Applying AutoML(Part-2) with MLBox

7 min readMar 12, 2021
  1. MLBox is an incredible Automated Machine Learning python library.
    It provides the following features:
  • Fast reading and distributed data preprocessing/cleaning/formatting.
  • Highly robust feature selection and leak detection.
  • Accurate hyper-parameter optimization in high-dimensional space.
  • State-of-the-art predictive models for classification and regression (Deep Learning, Stacking, LightGBM,…).
  • Prediction with model interpretation.

2. MLBox can be used for a variety of ML tasks including data preprocessing.
It drops highly cardinal and Unnamed columns from the data.

3. MLBox then can map the same changes on the test data provided.

4. MLBox main package contains 3 sub-packages:
preprocessing, optimization, and prediction.

5. Each one of them is respectively aimed at reading and preprocessing data, testing or optimizing a wide range of learners, and predicting the target on a test dataset.

Also, Check out our Article on:

Introduction to AutoML-The future of industry ML execution
Applying AutoML (Part-1) using Auto-Sklearn
Applying AutoML (Part-3) with TPOT
Applying AutoML (Part-4) using H2O
Automated Hyperparameter tuning
AutoML on the Cloud


  • Automatic identification and classification of task
  • Pre-processing of data while reading and removing the drift variables, thereby cleaning files
  • Uses Entity Embedding for encoding categorical variables for creating new informative traits.

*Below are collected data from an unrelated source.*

-- ==== Sys2Proof/Machine/Ops.lean ====
section
/-! DEFINITION. Shared operations over the tables: tenants, bindings, models, host extents (11 R421 to
R425), device parts and capacities (00 R1, 01 R25, R26, 06 R218), start-up phases (17 R605), host
accesses that carry out work of a tenant, and accepted commands. -/

namespace Sys2Proof.Machine

/-! ### Start-up (17 R605) -/

/-- The phase named has ended. -/
def State.reached (s : State) (p : Startup) : Bool :=
  decide (s.start ≠ .recovery) && decide (p.val < s.start.val)

/-- BAR0 answers (17 R605, R544). -/
def State.bar0On (s : State) : Bool := decide (s.start ≠ .verify)

/-- A register page answers a source (17 R586, R605, R544): nothing in VERIFY, pages 0x00, 0x01 and 0x70 in
recovery; a host reaches BAR0 only over a link that is up. -/
def State.pageOn (s : State) (src : Src) (page : Nat) : Bool :=
  s.bar0On
    && (decide (s.start ≠ .recovery) || decide (page = 0x00) || decide (page = 0x01) || decide (page = 0x70))
    && (match src with
      | .port p => !s.portDown p
      | .mctp => true)

/-- A route of 11 R419: MCTP, or the host that TEN_FM.SEL names. -/
def State.fmRoute (s : State) (src : Src) : Bool :=
  match src with
  | .mctp => true
  | .port p => decide (fld (s.reg (pg 0x6C + 0x104)) 0 2 = p + 1)

/-! ### Program records (02 R66 to R73) -/

/-- KIND of a record. -/
def recKind (ws : List Word) : Nat := fld (ws.getD 0 0) 28 4

/-- The embedded command of a record. -/
def recCmd (ws : List Word) : List Word := ws.drop 8

/-- Class of work of a record (02 R66); none for an opcode outside the table. -/
def recClass (ws : List Word) : Option Nat :=
  if recKind ws = 1 then some 0
  else
    let op := fld ((recCmd ws).getD 0 0) 0 8
    if op = 0x0A then some 1
    else if op = 0x0C ∨ op = 0x0D ∨ op = 0x0E ∨ op = 0x0F then some 2
    else if op = 0x07 then some 3
    else none

/-- AFTER of a record. -/
def recAfter (ws : List Word) : Nat := fld (ws.getD 0 0) 0 16

/-- NOT_BEFORE of a record, 10 ns units. -/
def recNotBefore (ws : List Word) : Nat := fld (ws.getD 1 0) 0 27

/-- Window of a class in 10 ns units after the boundary (02 R67). -/
def State.window (s : State) (c : Nat) : Nat × Nat :=
  let w := s.cfgReg (pg 0x03 + 0x130 + 4 * c)
  (s.stk.period * fld w 0 11 / 1024, s.stk.period * fld w 16 11 / 1024)

/-- Standing of a class window. -/
def State.winSt (s : State) (c : Nat) : WinSt := s.stk.win.getD c .before

/-- OK, LATE and MULTI are no error statuses (00 R18; 02 R69). -/
def Status.good (st : Status) : Bool := decide (st = .ok ∨ st = .late ∨ st = .multi)

/-- The AFTER record has reached its completion point without an error status (02 R69). -/
def afterOk (recs : List SRec) (r : SRec) : Bool :=
  decide (recAfter r.ws = 0xFFFF) ||
  (match recs.find? (fun (x : SRec) => decide (x.idx = recAfter r.ws)) with
    | some x => (match x.st with
        | .point _ _ => true
        | .final st => st.good
        | _ => false)
    | none => false)

/-- A record waits and is startable by 02 R69, the tests of 02 R55 and 07 R253, R254 aside. NOT_BEFORE counts from the boundary of
the target stroke only: for a later stroke the spec does not say (DESIGN CHOICE, log 146). -/
def State.mayStart (s : State) (x : Inst) (r : SRec) (c : Nat) : Bool :=
  x.active && decide (r.st = .waiting) && decide (recClass r.ws = some c) && !r.carried
    && decide (s.winSt c = .open_) && afterOk x.recs r
    && (decide (x.target < s.stk.stroke) || decide (s.stk.boundary + recNotBefore r.ws * 10 ≤ s.clk))

/-- What internal work needs (02 R77): the flash channels, the Prefix Search Array, the engines, the memories. -/
inductive Resource where | flash | psa | engines | memory
  deriving DecidableEq, Repr

/-- A record of the class waits for the resource (02 R66, R77): PREFETCH reads and DEMOTE writes flash, DELIVER and ATTEND resolve keys
and read pages of level T2 (07 R236), ATTEND needs the engines, and every class reads or writes T0 or T1. A record that has not started
has read neither its entry list nor its step, so it waits for every flash channel (DEDUCED, log 187). -/
def Resource.wantedBy (r : Resource) (c : Nat) : Bool :=
  match r with
  | .flash => true
  | .psa => decide (c = 1 ∨ c = 2)
  | .engines => decide (c = 2)
  | .memory => true

/-- No startable record waits for the resource (02 R77): internal work may start on it. -/
def State.slack (s : State) (q : Resource) : Bool :=
  !s.stk.insts.any (fun x => x.recs.any (fun r => (List.range 4).any (fun c => q.wantedBy c && s.mayStart x r c)))

/-! ### Tenant tables (11 R421, R422) -/

/-- A record of the tenant page; an empty one reads 0. -/
def State.record (s : State) (table idx : Nat) : List Word := sget s.ten.tbl [] (4096 * table + idx)

/-- A record, set; all zero words are an empty record. -/
def State.setRecord (s : State) (table idx : Nat) (r : List Word) : State :=
  { s with ten := { s.ten with
      tbl := sset s.ten.tbl [] (4096 * table + idx) (if r.all (fun w => decide (w = 0)) then [] else r) } }

/-- Bit `i` of record word `w`. -/
def rbit (r : List Word) (w i : Nat) : Bool := (r.getD w 0).getLsbD i

/-- Field of a record word. -/
def rfld (r : List Word) (w lo n : Nat) : Nat := fld (r.getD w 0) lo n

/-- The listed records of a table: index and words. -/
def State.records (s : State) (table : Nat) : List (Nat × List Word) :=
  (s.ten.tbl.filter (fun e => decide (e.1 / 4096 = table))).map (fun e => (e.1 % 4096, e.2))

/-- The valid record of a tenant ID (11 R422). -/
def State.tenantRec (s : State) (t : Nat) : Option (List Word) :=
  ((s.records 0).find? (fun e => rbit e.2 0 31 && decide (rfld e.2 0 0 16 = t))).map (·.2)

/-- The tenant may publish public entries (03 R106). -/
def State.publicGrant (s : State) (t : Nat) : Bool :=
  match s.tenantRec t with
  | some r => rbit r 0 17
  | none => false

/-- Quota of a tenant in a tier; 0 without one (06 R216). -/
def State.quota (s : State) (t tier : Nat) : Nat :=
  match s.tenantRec t with
  | some r => wd64 r (4 + 2 * tier)
  | none => 0

/-- PROOF_LIMIT of a tenant: 0 is the device limit (11 R422). -/
def State.proofLimit (s : State) (t : Nat) : Nat :=
  match s.tenantRec t with
  | some r => let l := rfld r 2 0 21; if l = 0 then 2 ^ 20 else l
  | none => 2 ^ 20

/-- The tenant of a partition key on the wire (11 R422). -/
def State.tenantOfPKey (s : State) (k : Nat) : Option Nat :=
  ((s.records 0).find? (fun e => rbit e.2 0 31 && decide (rfld e.2 1 0 16 = k))).map
    (fun e => rfld e.2 0 0 16)

/-- The partition key of a tenant. -/
def State.pkeyOf (s : State) (t : Nat) : Nat :=
  match s.tenantRec t with
  | some r => rfld r 1 0 16
  | none => 0

/-- The valid binding of queue set `q` of port `p`: tenant and COMPAT (11 R425, 00 R4). -/
def State.binding (s : State) (p q : Nat) : Option (Nat × Bool) :=
  let r := s.record 1 (64 * p + q)
  if rbit r 0 31 then some (rfld r 0 0 16, rbit r 0 30) else none

/-- The queue set's commands use the version 1 format: its mode is the binding record's COMPAT bit alone, VALID or not (00 R4; 11 R422). -/
def State.compatSet (s : State) (p q : Nat) : Bool := rbit (s.record 1 (64 * p + q)) 0 30

/-! ### Models (03 R86, R88) -/

/-- A model descriptor. -/
structure Model where
  id : Nat
  keyForm : Nat
  layers : Nat
  blockLen : Nat
  headDim : Nat
  heads : Nat
  fmt : Nat
  theta : Word
  ropeDims : Nat
  seed : Nat
  deriving DecidableEq, Repr

/-- The descriptor that a record holds (03 R88). -/
def modelOf (r : List Word) : Model :=
  { id := rfld r 0 0 16, keyForm := rfld r 0 16 2, layers := rfld r 1 16 16, blockLen := rfld r 1 0 9,
    headDim := rfld r 2 16 16, heads := rfld r 2 0 16, fmt := rfld r 3 0 8, theta := r.getD 4 0,
    ropeDims := rfld r 5 0 16, seed := wd64 r 6 }

/-- The valid descriptor of a model ID (03 R90). -/
def State.model (s : State) (m : Nat) : Option Model :=
  ((s.records 2).find? (fun e => rbit e.2 0 31 && decide (rfld e.2 0 0 16 = m))).map
    (fun e => modelOf e.2)

/-- Element bits of a KV_FORMAT (03 R86, R88). -/
def elemBits (fmt : Nat) : Nat :=
  if fmt = 0x04 then 4 else if fmt = 0x05 ∨ fmt = 0x06 then 16 else 8

/-- The format carries E8M0 scales. -/
def isMx (fmt : Nat) : Bool := decide (fmt = 0x03 ∨ fmt = 0x04)

/-- PAGE_SIZE (03 R86). -/
def Model.pageSize (m : Model) : Nat :=
  let e := m.blockLen * m.heads * m.headDim * 2
  roundUp (e * elemBits m.fmt / 8 + (if isMx m.fmt then e / 32 else 0)) 4096

/-! ### Device parts (00 R1, 01 R25, R26) -/

/-- Number of HBM4 stacks of the part (00 R1, R3): a failed stack does not change it. -/
def State.fusedStacks (s : State) : Nat := s.part.h.stacks

/-- Number of network I/O dies of the part (00 R1). -/
def State.fusedDies (s : State) : Nat := s.part.n.dies

/-! ### Host extents (11 R424) -/

/-- Host extent `i` is being revoked (11 R415). -/
def State.hextRevoking (s : State) (i : Nat) : Bool :=
  s.ten.revs.any (fun r => decide (r.kind = 1 ∧ r.index = i))

/-- A valid host extent of the tenant on the port, lost or not, grants the access to the 4 KiB of host memory at `4096 * g` (11 R422, R424). -/
def State.hextPage (s : State) (tenant p g : Nat) (write : Bool) : Bool :=
  (s.records 4).any (fun e =>
    let r := e.2
    rbit r 0 31 && !s.hextRevoking e.1 && (if write then rbit r 0 30 else rbit r 0 29)
      && decide (rfld r 0 16 1 = p % 2) && decide (rfld r 0 0 16 = tenant)
      && decide (wd64 r 1 ≤ 4096 * g) && decide (4096 * (g + 1) ≤ wd64 r 1 + wd64 r 3))

/-- Every TLP of a host access lies wholly in a valid host extent that grants it, no TLP is due, or no check is made (11 R424). A TLP
never crosses 4 KiB (PRESUMED, log 172), and base and size of an extent are multiples of 4 KiB: so each 4 KiB page touched is held to the
extents. -/
def State.hextOk (s : State) (tenant p a n : Nat) (write : Bool) : Bool :=
  !bit (s.reg (pg 0x6C + 0x100)) 0 || decide (n = 0) ||
  (List.range ((a % 4096 + n + 4095) / 4096)).all (fun k => s.hextPage tenant p (a / 4096 + k) write)

/-- A host read of a tenant's work: REVOKED, BUS_ERROR or the bytes. -/
def State.workRead (s : State) (tenant p a n : Nat) : Except Status (List Byte) :=
  if !s.hextOk tenant p a n false then .error .revoked
  else match s.hostRead p a n with
    | some bs => .ok bs
    | none => .error .busError

/-- A host write of a tenant's work (11 R424, R639). -/
def State.workWrite (s : State) (tenant p a : Nat) (bs : List Byte) : Except Status State :=
  if !s.hextOk tenant p a bs.length true then .error .revoked
  else match s.hostWrite p a bs with
    | some s' => .ok s'
    | none => .error .busError

/-! ### Accepted commands (12 R436) -/

/-- An accepted command by its number. -/
def State.live (s : State) (id : Nat) : Option Live := s.que.live.find? (fun l => decide (l.id = id))

/-- Opcode (12 R441). -/
def Live.op (l : Live) : Nat := fld (l.ws.getD 0 0) 0 8

/-- FLAGS word. -/
def Live.flags (l : Live) : Word := l.ws.getD 1 0

/-- A flag bit. -/
def Live.flag (l : Live) (i : Nat) : Bool := bit l.flags i

/-- Word `i` as a number. -/
def Live.w (l : Live) (i : Nat) : Nat := wd l.ws i

/-- Words `i` and `i + 1` as a number. -/
def Live.w64 (l : Live) (i : Nat) : Nat := wd64 l.ws i

/-- The port whose host memory the command's operands lie in (12 R442; 02 R66; 13 R497). A network
request and a command over MCTP have none of their own; port 0 stands. For a command accepted before its port was lost it is no port
that can be reached, also when the port has trained again (11 R426): the port plus 2. -/
def Live.port (l : Live) : Nat :=
  match l.src with
  | .queue p _ => p
  | .record p _ _ => p
  | .trigger p _ _ => p
  | .net _ _ => 0
  | .mctp => 0
  | .lost p _ => p + 2

/-- Host port `p` as a command reaches it: the host that its own queue set was lost with is out of reach (11 R426). -/
def Live.toPort (l : Live) (p : Nat) : Nat :=
  match l.src with
  | .lost p' _ => if p' = p then p + 2 else p
  | _ => p

/-- The command is a stroke-program record. -/
def Live.isRecord (l : Live) : Bool :=
  match l.src with
  | .record _ _ _ => true
  | _ => false

/-- A command marked running. -/
def State.setRunning (s : State) (id : Nat) : State :=
  { s with que := { s.que with
      live := updIf s.que.live (fun l => decide (l.id = id)) (fun l => { l with phase := .running }) } }

/-- A new accepted command; its number is the old `nextId`. -/
def State.accept (s : State) (src : Source) (tenant : Nat) (compat : Bool) (ws : List Word) (tag : Nat) :
    State :=
  { s with que := { s.que with
      live := s.que.live ++ [{ id := s.que.nextId, src := src, tenant := tenant, compat := compat, ws := ws,
                               tag := tag, at_ := s.clk, phase := .accepted }],
      nextId := s.que.nextId + 1 } }

/-- Words 4 to 15 and FLAGS hold only named bits: `flags` is the mask of FLAGS, `masks` those of words
4 to 15 (00 R13, 12 R442). A word that R442 names only for another form of the command (HANDLE without RENEW, VIEW's words without
VIEW, PLAN_ID without UNLOAD, INLINE_HASH without INLINE) counts as reserved (DEDUCED, log 151). -/
def Live.reservedOk (l : Live) (flags : Word) (masks : List Word) : Bool :=
  decide (l.flags &&& ~~~flags = 0) && decide ((l.ws.getD 0 0) &&& 0x7FFF0000 = 0)
    && (List.range 12).all (fun i => decide ((l.ws.getD (i + 4) 0) &&& ~~~(masks.getD i 0) = 0))

/-- What a meaning answers: always a next state. -/
abbrev Res := Host.Outcome State Fault Refusal

/-- The command with its number runs `f` on it while it is newly accepted with opcode `op`; otherwise
nothing happens. -/
def State.onNew (s : State) (id op : Nat) (f : Live → State → State) : State :=
  match s.live id with
  | none => s
  | some l => if l.op = op ∧ l.phase = .accepted ∧ l.compat = false then f l s else s

/-- As `onNew` for a command that runs already. -/
def State.onRunning (s : State) (id : Nat) (f : Live → State → State) : State :=
  match s.live id with
  | none => s
  | some l => if l.phase = .running then f l s else s

end Sys2Proof.Machine
end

  • Things may collapse suddenly since it’s under active development
  • The selection method is purely mathematical drops out variables significant on the business front


mlbox.preprocessing.Reader(sep=None, header=0, to_hdf5=False, to_path=’save’, verbose=True)
  • The preprocessing contains a Reader function.
    * This function reads and cleans the data in the notebook.
    * It accepts only CSV, Xls, JSON, and h5 format files.
    1. sep = Delimiter to use when reading a file.
    2. header = Accepts int or None values. If the header is 0 the first line is considered as a header.
    3. to_hdf5 = Accepts boolena value, returns file in hdf5 format when true.
    4. to_path = Name of the folder where files are saved

It also offers multiple functionalities.

→ clean

clean(path, drop_duplicate = False)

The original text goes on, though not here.